Sunday, June 13, 2004


Unforgettable summer of 1947

Beneath the scenic splendour of Gulmarg lies the history of the turbulence following Partition, writes Noel Lobo

Tourists enjoying the snow in Gulmarg
Tourists enjoying the snow in Gulmarg

The Army had to step in to help curb the revolt of tribesmen
The Army had to step in to help curb the revolt of tribesmen

PICTURES of Gulmarg covered in snow with visitors frolicking in it sent me to look up a description of it in high summer in Wilfrid’s Russell’s Indian Summer (published in Bombay in 1951). He was writing of the fateful months following August 1947. In view of recent developments of cordiality with Pakistan, it seems in order to give readers a glimpse of happenings at the time.

Gulmarg (he writes)—the meadow of roses—must always have been one of the most perfect retreats in the British Empire, but I doubt if it can over have been more peaceful than in the last summer of British rule. The weather was perfect and the troubles in the plains seemed to keep all but a handful of the oldest devotees away from its alpine solitude. Nestling snugly on its upland shelf beneath the thirteen thousand foot range of Apherwat, this village of chalets and gardens, with its single hotel and club, its two lovely golf courses and the English church was a dreamland mixture of a Swiss hamlet, an English golf resort and an Indian cantonment...set in the Himalayas.

Joining his wife and her mother, Amy Sawhny, in her chalet which she had for 30 years, he soon learnt that the outward vision of paradise was somewhat deceptive.

A young Indian colonel, whose regiment at Partition had been out on the NWFP on the border of Afghanistan and was now awaiting his transfer, told him about his dangerous journey from there to Gulmarg. He and his armed escort had to drive in a jeep the 200 miles through Muslim tribal areas. There had been hostile mobs of tribesmen all along the route, and woe betide any Sikh or Hindu passing through. Enough said.

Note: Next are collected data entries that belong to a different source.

/-- What `execSpDieoutWrite` may change. -/
theorem execSpDieoutWrite_only (who : Writer) (die : Nat) (key : BitVec 16) (s : State) :
    ∃ t,
    execSpDieoutWrite who die key s = .next t ∧ Only (List.append [.out, .gen, .he, .ctl, .sh, .lost, .fs, .mx, .ns, .mm, .sp,
    .cs, .bp, .gf, .tw, .dg, .mg, .fi, .nand, .ff, .prov, .reg Reg.GEN_ERR.OWNWR, .reg Reg.GEN_ERRADDR.OFFSET,
    .reg Reg.GEN_ERRADDR.SRC, .reg Reg.HE_WINLOG.COUNT, .reg Reg.HE_WINLOG.CAUSE, .reg Reg.HE_WINLOG.PORT,
    .reg Reg.HE_WINLOGLO.OFFSET, .reg Reg.HE_WINLOGHI.OFFSET, .reg Reg.HE_WINLOGHI.RID] [.reg Reg.QE_CQFULL.COUNT,
    .reg Reg.MX_ERR.CEILHOLD, .reg Reg.MM_ERR.SHORTCLOSE, .reg Reg.SP_LOSTCNT.POSITIONS, .reg Reg.SP_ERR.NOSPARE,
    .reg Reg.SP_ERR.THREEMISS, .reg Reg.SP_ERR.SPAREFAIL, .reg Reg.SP_ERR.DIEOUT, .reg Reg.BP_ERRBUF.INDEX,
    .reg Reg.BP_ERRBUF.OWNER, .reg Reg.BP_ERRBUF.CAUSE, .reg Reg.BP_ERR.REVOKE, .reg Reg.GF_XFER.FAILED,
    .reg Reg.GF_ERR.XFERFAIL, .reg Reg.MG_LOGSTAT.DROPPED, .reg Reg.MG_ERR.LOGDROP, .reg Reg.FI_ARM.ARMED,
    .reg Reg.FI_ARM.DCAUSE, .reg Reg.FI_GF.EN, .reg Reg.FI_FL.EN, .reg Reg.FI_PCIE.EN, .reg Reg.FI_CNT.INJECTED,
    .reg Reg.FI_ERR.REALFAULT]) s t := by
  unfold execSpDieoutWrite
  refine ⟨_, rfl, ?_⟩
  repeat' first
    | intro _
    | with_reducible assumption
    | with_reducible exact Only.refl _ _
    | (with_reducible apply Only.step (spDieoutWriteEff_only ..); exact .of (by decide +kernel))
    | with_reducible apply_assumption -exfalso -symm
    | split
    | dsimp only

/-- What `slewStep` may change. -/
theorem slewStep_only (s : State) :
    Only [.time, .gf] s (slewStep s) := by
  unfold slewStep
  repeat' first
    | intro _
    | with_reducible assumption
    | with_reducible exact Only.refl _ _
    | (extract_lets +onlyGivenNames x; refine Only.cut x ?_ (fun _ => ?_); unfold x; clear x; rotate_left; clear_value x)
    | (extract_lets +onlyGivenNames x; refine Only.cut2 x ?_ (fun _ => ?_); unfold x; clear x; rotate_left; clear_value x)
    | (extract_lets +onlyGivenNames x; clear_value x)
    | with_reducible apply Only.ite
    | fail_if_no_progress (with_reducible apply Only.upd_gf; decide +kernel)
    | (with_reducible apply Only.step (corrected_only ..); exact .of (by decide +kernel))
    | with_reducible apply_assumption -exfalso -symm
    | split
    | dsimp only

/-- What `resumeDies` may change. -/
theorem resumeDies_only (s : State) :
    Only [.fs, .cs] s (resumeDies s) := by
  unfold resumeDies
  repeat' first
    | intro _
    | with_reducible assumption
    | with_reducible exact Only.refl _ _
    | (extract_lets +onlyGivenNames x; refine Only.cut x ?_ (fun _ => ?_); unfold x; clear x; rotate_left; clear_value x)
    | (extract_lets +onlyGivenNames x; refine Only.cut2 x ?_ (fun _ => ?_); unfold x; clear x; rotate_left; clear_value x)
    | (extract_lets +onlyGivenNames x; refine Only.cutF x ?_ (fun _ => ?_); unfold x; clear x; rotate_left; clear_value x)
    | (extract_lets +onlyGivenNames x; refine Only.cutG x ?_ (fun _ => ?_); unfold x; clear x; rotate_left; clear_value x)
    | (extract_lets +onlyGivenNames x; refine Only.cutG2 x ?_ (fun _ => ?_); unfold x; clear x; rotate_left; clear_value x)
    | (extract_lets +onlyGivenNames x; refine Only.cutG3 x ?_ (fun _ => ?_); unfold x; clear x; rotate_left; clear_value x)
    | (extract_lets +onlyGivenNames x; refine Only.cutH x ?_ (fun _ => ?_); unfold x; clear x; rotate_left; clear_value x)
    | (extract_lets +onlyGivenNames x; clear_value x)
    | fail_if_no_progress (with_reducible apply Only.upd_fs; decide +kernel)
    | (with_reducible apply Only.step (ctxCode_only ..); exact .of (by decide +kernel))
    | with_reducible refine Only.foldl (fun _ _ _ => ?_) ?_
    | with_reducible refine Only.foldl2 (fun _ _ _ => ?_) ?_
    | with_reducible apply_assumption -exfalso -symm
    | split
    | dsimp only

/-- What `bookingCtx` may change. -/
theorem bookingCtx_only (s : State) (b : Booking) :
    Only [.cs] s (bookingCtx s b) := by
  unfold bookingCtx
  repeat' first
    | intro _
    | with_reducible assumption
    | with_reducible exact Only.refl _ _
    | (extract_lets +onlyGivenNames x; refine Only.cut x ?_ (fun _ => ?_); unfold x; clear x; rotate_left; clear_value x)
    | (extract_lets +onlyGivenNames x; refine Only.cut2 x ?_ (fun _ => ?_); unfold x; clear x; rotate_left; clear_value x)
    | (extract_lets +onlyGivenNames x; refine Only.cutF x ?_ (fun _ => ?_); unfold x; clear x; rotate_left; clear_value x)
    | (extract_lets +onlyGivenNames x; refine Only.cutG x ?_ (fun _ => ?_); unfold x; clear x; rotate_left; clear_value x)
    | (extract_lets +onlyGivenNames x; refine Only.cutG2 x ?_ (fun _ => ?_); unfold x; clear x; rotate_left; clear_value x)
    | (extract_lets +onlyGivenNames x; refine Only.cutG3 x ?_ (fun _ => ?_); unfold x; clear x; rotate_left; clear_value x)
    | (extract_lets +onlyGivenNames x; refine Only.cutH x ?_ (fun _ => ?_); unfold x; clear x; rotate_left; clear_value x)
    | (extract_lets +onlyGivenNames x; clear_value x)
    | with_reducible apply Only.ite
    | (with_reducible apply Only.step (ctxPut_only ..); exact .of (by decide +kernel))
    | (with_reducible apply Only.step (ctxCode_only ..); exact .of (by decide +kernel))
    | with_reducible apply_assumption -exfalso -symm
    | split
    | dsimp only
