-- ==== Sys2Proof/Laws/FrameTwinCtl.lean ====
section
/-! SUPPORT. What each operation of Machine/TwinCtl.lean may change, as `Only` states it: one lemma an operation, which later proofs cite
instead of unfolding it. -/
namespace Sys2Proof.Machine
set_option Elab.async false
set_option linter.all false

/-- What `seqError` may change. -/
theorem seqError_only (h : AdminHdr) (s : State) :
    Only [.out, .he, .ctl, .fs,
    .reg Reg.QE_CQFULL.COUNT] s (seqError h s) := by
  unfold seqError
  repeat' first
    | intro _
    | with_reducible assumption
    | with_reducible exact Only.refl _ _
    | (with_reducible apply Only.step (adminFail_only ..); exact .of (by decide +kernel))
    | with_reducible apply_assumption -exfalso -symm
    | split
    | dsimp only

/-- What `twinError` may change. -/
theorem twinError_only (h : AdminHdr) (s : State) :
    Only [.out, .he, .ctl, .fs,
    .reg Reg.QE_CQFULL.COUNT] s (twinError h s) := by
  unfold twinError
  repeat' first
    | intro _
    | with_reducible assumption
    | with_reducible exact Only.refl _ _
    | (with_reducible apply Only.step (adminDone_only ..); exact .of (by decide +kernel))
    | with_reducible apply_assumption -exfalso -symm
    | split
    | dsimp only

/-- What `pairBody` may change. -/
theorem pairBody_only (h : AdminHdr) (peer idDigest : Nat) (ok : Bool) (s : State) :
    Only [.out, .he, .ctl, .fs, .bp, .gf,
    .tw, .mg, .fi, .reg Reg.HE_WINLOG.COUNT, .reg Reg.HE_WINLOG.CAUSE, .reg Reg.HE_WINLOG.PORT, .reg Reg.HE_WINLOGLO.OFFSET,
    .reg Reg.HE_WINLOGHI.OFFSET, .reg Reg.HE_WINLOGHI.RID, .reg Reg.QE_CQFULL.COUNT, .reg Reg.BP_ERRBUF.INDEX,
    .reg Reg.BP_ERRBUF.OWNER, .reg Reg.BP_ERRBUF.CAUSE, .reg Reg.BP_ERR.REVOKE, .reg Reg.GF_XFER.FAILED,
    .reg Reg.GF_ERR.XFERFAIL, .reg Reg.MG_LOGSTAT.DROPPED, .reg Reg.MG_ERR.LOGDROP,
    .reg Reg.FI_CNT.INJECTED] s (pairBody h peer idDigest ok s) := by
  unfold pairBody
  repeat' first
    | intro _
    | with_reducible assumption
    | with_reducible exact Only.refl _ _
    | with_reducible apply Only.ite
    | (with_reducible apply Only.step (twinError_only ..); exact .of (by decide +kernel))
    | (with_reducible apply Only.step (sendCtrl_only ..); exact .of (by decide +kernel))
    | (with_reducible apply Only.step (updTw_only ..); exact .of (by decide +kernel))
    | with_reducible apply_assumption -exfalso -symm
    | split
    | dsimp only

/-- What `execTwinControlPair` may change. -/
theorem execTwinControlPair_only (h : AdminHdr) (peer : Nat) (idDigest : Nat) (peerReachable : Bool) (s : State) :
    ∃ t,
    execTwinControlPair h peer idDigest peerReachable s = .next t ∧ Only (List.append [.out, .gen, .he, .ctl, .sh, .fs, .bp,
    .gf, .tw, .mg, .fi, .prov, .reg Reg.HE_WINLOG.COUNT, .reg Reg.HE_WINLOG.CAUSE, .reg Reg.HE_WINLOG.PORT,
    .reg Reg.HE_WINLOGLO.OFFSET, .reg Reg.HE_WINLOGHI.OFFSET, .reg Reg.HE_WINLOGHI.RID, .reg Reg.QE_CQFULL.COUNT,
    .reg Reg.BP_ERRBUF.INDEX, .reg Reg.BP_ERRBUF.OWNER, .reg Reg.BP_ERRBUF.CAUSE, .reg Reg.BP_ERR.REVOKE,
    .reg Reg.GF_XFER.FAILED, .reg Reg.GF_ERR.XFERFAIL, .reg Reg.MG_LOGSTAT.DROPPED, .reg Reg.MG_ERR.LOGDROP,
    .reg Reg.FI_ARM.ARMED, .reg Reg.FI_ARM.DCAUSE, .reg Reg.FI_GF.EN] [.reg Reg.FI_FL.EN, .reg Reg.FI_PCIE.EN,
    .reg Reg.FI_CNT.INJECTED]) s t := by
  unfold execTwinControlPair
  refine ⟨_, rfl, ?_⟩
  repeat' first
    | intro _
    | with_reducible assumption
    | with_reducible exact Only.refl _ _
    | (with_reducible apply adminCmd_keep; exact .of (by decide +kernel))
    | (with_reducible apply Only.step (pairBody_only ..); exact .of (by decide +kernel))
    | with_reducible apply_assumption -exfalso -symm
    | split
    | dsimp only
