/-- What `becomeStandby` may change. -/
theorem becomeStandby_only (src : Nat) (s : State) :
    Only [.bp, .tw, .prov] s (becomeStandby src s) := by
  unfold becomeStandby
  repeat' first
    | intro _
    | with_reducible assumption
    | with_reducible exact Only.refl _ _
    | (extract_lets +onlyGivenNames x; refine Only.cut x ?_ (fun _ => ?_); unfold x; clear x; rotate_left; clear_value x)
    | (extract_lets +onlyGivenNames x; refine Only.cut2 x ?_ (fun _ => ?_); unfold x; clear x; rotate_left; clear_value x)
    | (extract_lets +onlyGivenNames x; clear_value x)
    | fail_if_no_progress (with_reducible apply Only.upd_tw; decide +kernel)
    | (with_reducible apply Only.step (dropGranules_only ..); exact .of (by decide +kernel))
    | (with_reducible apply Only.step (recordPair_only ..); exact .of (by decide +kernel))
    | with_reducible apply_assumption -exfalso -symm
    | split
    | dsimp only

/-- What `pairreqEff` may change. -/
theorem pairreqEff_only (src action : Nat) (idOk : Bool) (s : State) :
    Only (List.append [.out, .gen, .he, .ctl, .fs, .mx,
    .ns, .bp, .gf, .tw, .dg, .mg, .fi, .ff, .prov, .reg Reg.HE_WINLOG.COUNT, .reg Reg.HE_WINLOG.CAUSE, .reg Reg.HE_WINLOG.PORT,
    .reg Reg.HE_WINLOGLO.OFFSET, .reg Reg.HE_WINLOGHI.OFFSET, .reg Reg.HE_WINLOGHI.RID, .reg Reg.QE_CQFULL.COUNT,
    .reg Reg.BP_ERRBUF.INDEX, .reg Reg.BP_ERRBUF.OWNER, .reg Reg.BP_ERRBUF.CAUSE, .reg Reg.BP_ERR.REVOKE,
    .reg Reg.GF_XFER.FAILED, .reg Reg.GF_ERR.XFERFAIL, .reg Reg.TW_ERR.PEERID,
    .reg Reg.MG_LOGSTAT.DROPPED] [.reg Reg.MG_ERR.LOGDROP, .reg Reg.FI_ARM.ARMED, .reg Reg.FI_ARM.DCAUSE, .reg Reg.FI_GF.EN,
    .reg Reg.FI_FL.EN, .reg Reg.FI_PCIE.EN, .reg Reg.FI_CNT.INJECTED]) s (pairreqEff src action idOk s) := by
  unfold pairreqEff
  repeat' first
    | intro _
    | with_reducible assumption
    | with_reducible exact Only.refl _ _
    | (extract_lets +onlyGivenNames x; refine Only.cut x ?_ (fun _ => ?_); unfold x; clear x; rotate_left; clear_value x)
    | (extract_lets +onlyGivenNames x; refine Only.cut2 x ?_ (fun _ => ?_); unfold x; clear x; rotate_left; clear_value x)
    | (extract_lets +onlyGivenNames x; refine Only.cutF x ?_ (fun _ => ?_); unfold x; clear x; rotate_left; clear_value x)
    | (extract_lets +onlyGivenNames x; refine Only.cutG x ?_ (fun _ => ?_); unfold x; clear x; rotate_left; clear_value x)
    | (extract_lets +onlyGivenNames x; refine Only.cutG2 x ?_ (fun _ => ?_); unfold x; clear x; rotate_left; clear_value x)
    | (extract_lets +onlyGivenNames x; refine Only.cutG3 x ?_ (fun _ => ?_); unfold x; clear x; rotate_left; clear_value x)
    | (extract_lets +onlyGivenNames x; refine Only.cutH x ?_ (fun _ => ?_); unfold x; clear x; rotate_left; clear_value x)
    | (extract_lets +onlyGivenNames x; clear_value x)
    | with_reducible apply Only.ite
    | (with_reducible apply Only.step (flagOn_only ..); exact .of (by decide +kernel))
    | (with_reducible apply Only.step (sendCtrl_only ..); exact .of (by decide +kernel))
    | (with_reducible apply Only.step (rowTen_only ..); exact .of (by decide +kernel))
    | (with_reducible apply Only.step (becomeStandby_only ..); exact .of (by decide +kernel))
    | (with_reducible apply Only.step (unpaired_only ..); exact .of (by decide +kernel))
    | (with_reducible apply Only.step (deleteNs_only ..); exact .of (by decide +kernel))
    | with_reducible refine Only.foldl (fun _ _ _ => ?_) ?_
    | with_reducible refine Only.foldl2 (fun _ _ _ => ?_) ?_
    | with_reducible apply_assumption -exfalso -symm
    | split
    | dsimp only
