-- ==== Sys2Proof/Laws/FrameFaultInj.lean ====
section
/-! SUPPORT. What each operation of Machine/FaultInj.lean may change, as `Only` states it: one lemma an operation, which later proofs cite
instead of unfolding it. -/
namespace Sys2Proof.Machine
set_option Elab.async false
set_option linter.all false

/-- What `nextOut` may change. -/
theorem nextOut_only (r : Nat) (s : State) :
    Only [.prov] s (nextOut r s) := by
  unfold nextOut
  repeat' first
    | intro _
    | with_reducible assumption
    | with_reducible exact Only.refl _ _
    | (with_reducible apply Only.step (unitOut_only ..); exact .of (by decide +kernel))
    | with_reducible apply_assumption -exfalso -symm
    | split
    | dsimp only

/-- What `coreFault` may change. -/
theorem coreFault_only (s : State) :
    Only (List.append [.out, .gen, .he, .ctl, .sh, .fs, .mx, .ns, .mm, .bp, .gf, .tw, .dg,
    .mg, .fi, .nand, .ff, .prov, .reg Reg.HE_WINLOG.COUNT, .reg Reg.HE_WINLOG.CAUSE, .reg Reg.HE_WINLOG.PORT,
    .reg Reg.HE_WINLOGLO.OFFSET, .reg Reg.HE_WINLOGHI.OFFSET, .reg Reg.HE_WINLOGHI.RID, .reg Reg.QE_CQFULL.COUNT,
    .reg Reg.MX_ERR.CEILHOLD, .reg Reg.BP_ERRBUF.INDEX, .reg Reg.BP_ERRBUF.OWNER, .reg Reg.BP_ERRBUF.CAUSE,
    .reg Reg.BP_ERR.REVOKE] [.reg Reg.GF_XFER.FAILED, .reg Reg.GF_ERR.XFERFAIL, .reg Reg.MG_LOGSTAT.DROPPED,
    .reg Reg.MG_ERR.LOGDROP, .reg Reg.FI_ARM.ARMED, .reg Reg.FI_ARM.DCAUSE, .reg Reg.FI_GF.EN, .reg Reg.FI_FL.EN,
    .reg Reg.FI_PCIE.EN, .reg Reg.FI_CNT.INJECTED, .reg Reg.FI_ERR.REALFAULT]) s (coreFault s) := by
  unfold coreFault
  repeat' first
    | intro _
    | with_reducible assumption
    | with_reducible exact Only.refl _ _
    | (extract_lets +onlyGivenNames x; refine Only.cut x ?_ (fun _ => ?_); unfold x; clear x; rotate_left; clear_value x)
    | (extract_lets +onlyGivenNames x; refine Only.cut2 x ?_ (fun _ => ?_); unfold x; clear x; rotate_left; clear_value x)
    | (extract_lets +onlyGivenNames x; clear_value x)
    | with_reducible apply Only.ite
    | fail_if_no_progress (with_reducible apply Only.upd_mg; decide +kernel)
    | (with_reducible apply Only.step (nextOut_only ..); exact .of (by decide +kernel))
    | (with_reducible apply Only.step (spareIn_only ..); exact .of (by decide +kernel))
    | (with_reducible apply Only.step (spareExhausted_only ..); exact .of (by decide +kernel))
    | with_reducible apply_assumption -exfalso -symm
    | split
    | dsimp only

/-- What `engineFault` may change. -/
theorem engineFault_only (s : State) :
    Only [.out, .he, .ctl, .fs, .mg, .fi, .prov, .reg Reg.QE_CQFULL.COUNT,
    .reg Reg.MG_LOGSTAT.DROPPED, .reg Reg.MG_ERR.LOGDROP, .reg Reg.FI_ARM.ARMED, .reg Reg.FI_ARM.DCAUSE, .reg Reg.FI_GF.EN,
    .reg Reg.FI_FL.EN, .reg Reg.FI_PCIE.EN, .reg Reg.FI_ERR.REALFAULT] s (engineFault s) := by
  unfold engineFault
  repeat' first
    | intro _
    | with_reducible assumption
    | with_reducible exact Only.refl _ _
    | (extract_lets +onlyGivenNames x; refine Only.cut x ?_ (fun _ => ?_); unfold x; clear x; rotate_left; clear_value x)
    | (extract_lets +onlyGivenNames x; refine Only.cut2 x ?_ (fun _ => ?_); unfold x; clear x; rotate_left; clear_value x)
    | (extract_lets +onlyGivenNames x; clear_value x)
    | with_reducible apply Only.ite
    | fail_if_no_progress (with_reducible apply Only.upd_mg; decide +kernel)
    | (with_reducible apply Only.step (nextOut_only ..); exact .of (by decide +kernel))
    | (with_reducible apply Only.step (spareIn_only ..); exact .of (by decide +kernel))
    | with_reducible apply_assumption -exfalso -symm
    | split
    | dsimp only
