/-! Machine/Features.lean -/

theorem armAllowed_setFeature {body : State → State} (hb : KeepsArmAllowed body) (hd : AdminHdr) (sv : Bool) {s : State}
    (h : armAllowed s.armMode = true) : armAllowed (setFeature hd sv body s).armMode = true :=
  armAllowed_adminCmd (fun t ht => by by_cases hsv : sv = true <;> simp [hsv, ht, hb t ht]) _ _ _ h
@[simp] theorem armMode_setPowerBody (h : AdminHdr) (ps wh : Nat) (s : State) : (setPowerBody h ps wh s).armMode = s.armMode := by
  unfold setPowerBody; split <;> simp
@[simp] theorem armAllowed_powerStateEntryEff (done : Bool) {s : State} (hs : armAllowed s.armMode = true) :
    armAllowed (powerStateEntryEff done s).armMode = true := by
  unfold powerStateEntryEff; split <;> simp [hs]
@[simp] theorem armMode_setTempBody (h : AdminHdr) (tmpsel thsel kelvin : Nat) (s : State) :
    (setTempBody h tmpsel thsel kelvin s).armMode = s.armMode := (setTempBody_only ..).armMode
@[simp] theorem armMode_setNumQueuesBody (h : AdminHdr) (nsqr ncqr : Nat) (s : State) :
    (setNumQueuesBody h nsqr ncqr s).armMode = s.armMode := (setNumQueuesBody_only ..).armMode
@[simp] theorem armMode_setVectorBody (h : AdminHdr) (vector : Nat) (disable : Bool) (s : State) :
    (setVectorBody h vector disable s).armMode = s.armMode := (setVectorBody_only ..).armMode
@[simp] theorem armMode_setClassesBody (h : AdminHdr) (mask : BitVec 8) (reservedMask : Bool) (entries : List (List Nat)) (s : State) :
    (setClassesBody h mask reservedMask entries s).armMode = s.armMode := by
  simp [setClassesBody]
@[simp] theorem armMode_setBindingBody (h : AdminHdr) (sqid cls : Nat) (s : State) : (setBindingBody h sqid cls s).armMode = s.armMode :=
  (setBindingBody_only ..).armMode
@[simp] theorem armMode_getFeaturesBody (h : AdminHdr) (fid sel : Nat) (dw11 : Word) (s : State) :
    (getFeaturesBody h fid sel dw11 s).armMode = s.armMode := (getFeaturesBody_only ..).armMode

/-! Machine/NsOps.lean -/

@[simp] theorem armMode_rngDraw (s : State) : (rngDraw s).armMode = s.armMode := (rngDraw_only ..).armMode
@[simp] theorem armMode_drawKey (nsid : Nat) (s : State) : (drawKey nsid s).armMode = s.armMode := by simp [drawKey]
@[simp] theorem armMode_createNs (n : Ns) (s : State) : (createNs n s).armMode = s.armMode := by simp [createNs]
@[simp] theorem armMode_formatNs (nsid lbaf : Nat) (ext : Bool) (dps : Nat) (erase : Bool) (s : State) :
    (formatNs nsid lbaf ext dps erase s).armMode = s.armMode := (formatNs_only ..).armMode
@[simp] theorem armMode_sealNsNow (nsid : Nat) (perm : Bool) (s : State) : (sealNsNow nsid perm s).armMode = s.armMode :=
  (sealNsNow_only ..).armMode
@[simp] theorem armMode_attachNs (nsid : Nat) (on : Bool) (ctrls : List Nat) (s : State) : (attachNs nsid on ctrls s).armMode = s.armMode :=
  (attachNs_only ..).armMode
@[simp] theorem armMode_waitDone (w : NsWait) (sct sc dw0 dw1 : Nat) (s : State) : (waitDone w sct sc dw0 dw1 s).armMode = s.armMode :=
  (waitDone_only ..).armMode
@[simp] theorem armAllowed_sealDeviceNow (perm : Bool) (s : State) : armAllowed (sealDeviceNow perm s).armMode = true := by
  simp [sealDeviceNow]
@[simp] theorem armAllowed_runWait (w : NsWait) {s : State} (hs : armAllowed s.armMode = true) :
    armAllowed (runWait w s).armMode = true := by
  unfold runWait; (repeat' split) <;> simp [hs]
@[simp] theorem armMode_beginCrypto (w : NsWait) (s : State) : (beginCrypto w s).armMode = s.armMode := (beginCrypto_only ..).armMode
@[simp] theorem armAllowed_settleNs {s : State} (hs : armAllowed s.armMode = true) : armAllowed (settleNs s).armMode = true :=
  armAllowed_foldl (fun t w ht => by simp [ht]) _ hs
@[simp] theorem armAllowed_acceptNs (h : AdminHdr) (nsid : Nat) (op : NsWaitOp) {s : State} (hs : armAllowed s.armMode = true) :
    armAllowed (acceptNs h nsid op s).armMode = true := by
  simp [acceptNs, hs]
@[simp] theorem armMode_settleSanitize (s : State) : (settleSanitize s).armMode = s.armMode := by simp [settleSanitize]

end Sys2Proof.Machine
end

section
/-! SUPPORT. What the effects of the commands do to FI's arming and to the mode. Rule R394. -/
namespace Sys2Proof.Machine
-- Many short theorems elaborated at once would need a thread each.
set_option Elab.async false
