-- ==== Sys2Proof/Config.lean ====
section
/-! DEFINITION. Capacities the manual fixes, and the free values it leaves open. -/

namespace Sys2Proof.Config

/-- Pieces a run or a stack may hold at most (Table 2-2, Table 0-1). -/
def maxPieces : Nat := 250

/-- Runs of one stack (R17). -/
def maxRuns : Nat := 8

/-- Order entries of the queue (R43). -/
def maxOrders : Nat := 32

/-- Pending event entries (R169). -/
def maxEvents : Nat := 96

/-- Frames of the outbound queue (R183). -/
def maxFrames : Nat := 8

/-- Requests that may wait (R180). -/
def maxWaiting : Nat := 2

/-- Maximum of an inventory counter, 2^40 - 1 (R38). -/
def maxCounter : Nat := 1099511627775

/-- Maximum of a link error count (R184). -/
def maxLinkCount : Nat := 65535

/-- Maximum of an owed count, a repeat count, the displaced count and an overrun count
(R181, R169, R161). -/
def maxSmall : Nat := 255

/-- Maximum of the rank counter and of the creation counter (R44, R169). -/
def maxRank : Nat := 4294967295

/-- Pieces a RETURN place holds (R5, R163). -/
def returnLimit : Nat := 4

/-- Pieces an INFEED place holds (R5). -/
def infeedLimit : Nat := 8

/-- X at which zone 15 ends (section 1.2, R98). -/
def railEnd : Nat := 65535

/-- Gap timer of the receiver in ms (R179). -/
def gapMs : Nat := 50

/-- Silence timer of a saw link in ms (R155). -/
def silenceMs : Nat := 2000

/-- Free value: the detail of a ZONE CLOSED raised for a gate whose range is NONE (R104, R106: the
detail is the first zone of a range that has none). The argument is a count that rises at each use. -/
opaque freeDetail : Nat → Int

/-- Free value: the two bytes of a field that the manual gives no coding for when it is absent
(R186 gives FFh for one-byte fields only). The arguments are a count that rises with each frame and
the offset of the field in its body. -/
opaque freeHalf : Nat → Nat → Half

end Sys2Proof.Config
end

He learnt about the background to what became the struggle for Kashmir from the last British resident who ceased to be that on August 15, 1947: Wilfrid Webb. While going round the golfcourse, Webb told him about the revolt against the maharaja in the 1930s of the tribe of Poonchis that had only been quelled by the arrival of British troops. These mountain people, like others of that ilk the world over, had never liked their ruler; and they had never been subjugated living as they did in such an inaccessible region. He was also told that the maharaja was about to launch his troops against them and also the Muslims in the Jammu area.

From a retired British colonel he learnt that the Poonchis were in great strength in the ranks of the new Pakistan army; about 15,000 of them.

It is no wonder that Wilfrid Webb was worried as the days went by at the failure of the maharaja to declare which country he intended to join. ‘He stayed inside his palace, a craven figure surrounded by his priests and courtiers. Kak, his strong prime minister, who had apparently urged him to join Pakistan and introduce reforms had been dismissed and replaced by a creature of the palace. Administration was gradually coming to a standstill...’ Kak and his English wife, assuming Muslim names, tried to escape on the last civil aircraft leaving Srinagar. As it began to taxi to the runway, a car dashed up ‘to the strip in a cloud of dust and a man signalled the pilot violently back to the control.’ The Kaks were off-loaded.

General Paddy Wilson told the author that he had rumours that the maharaja was negotiating with India ‘under the tribesmen,’ both from Kashmir and from the NWFP, would descend on the valley at the first sign of accession to India using it as an excuse for loot and destruction.

Sure enough this is what happened. Barmulla was sacked and the nuns and an English family sheltering in the convent were murdered. This was the signal for Maharaja Hari Singh to ask Nehru for help. The rest of what happened is history. Will there be a happy ending?

To end on a personal note from Wilfrid Russell’s book. When he learned that his wife’s family— they were from Lahore—had lost their Gulmarg chalet, looted like the others, and ‘that the communion plate had been taken from the little Anglican church there, I began to feel that Pakistan had been criminally slack, to put it mildly, in allowing these wild men to get so terribly out of hand.

Russell had served in the air force in India during the war, and had known my wife’s father. In fact, he read out the citation at the presentation of his second DFC in 1945. In a book that he had given the intrepid Indian pilot, Wing Commander K.K. Majumdar, he had written on the flyleaf: ‘May the glory of the Indian Air Force never be dimmed.’ Russell worked for Killick Nixon in Bombay before finally leaving India for his country.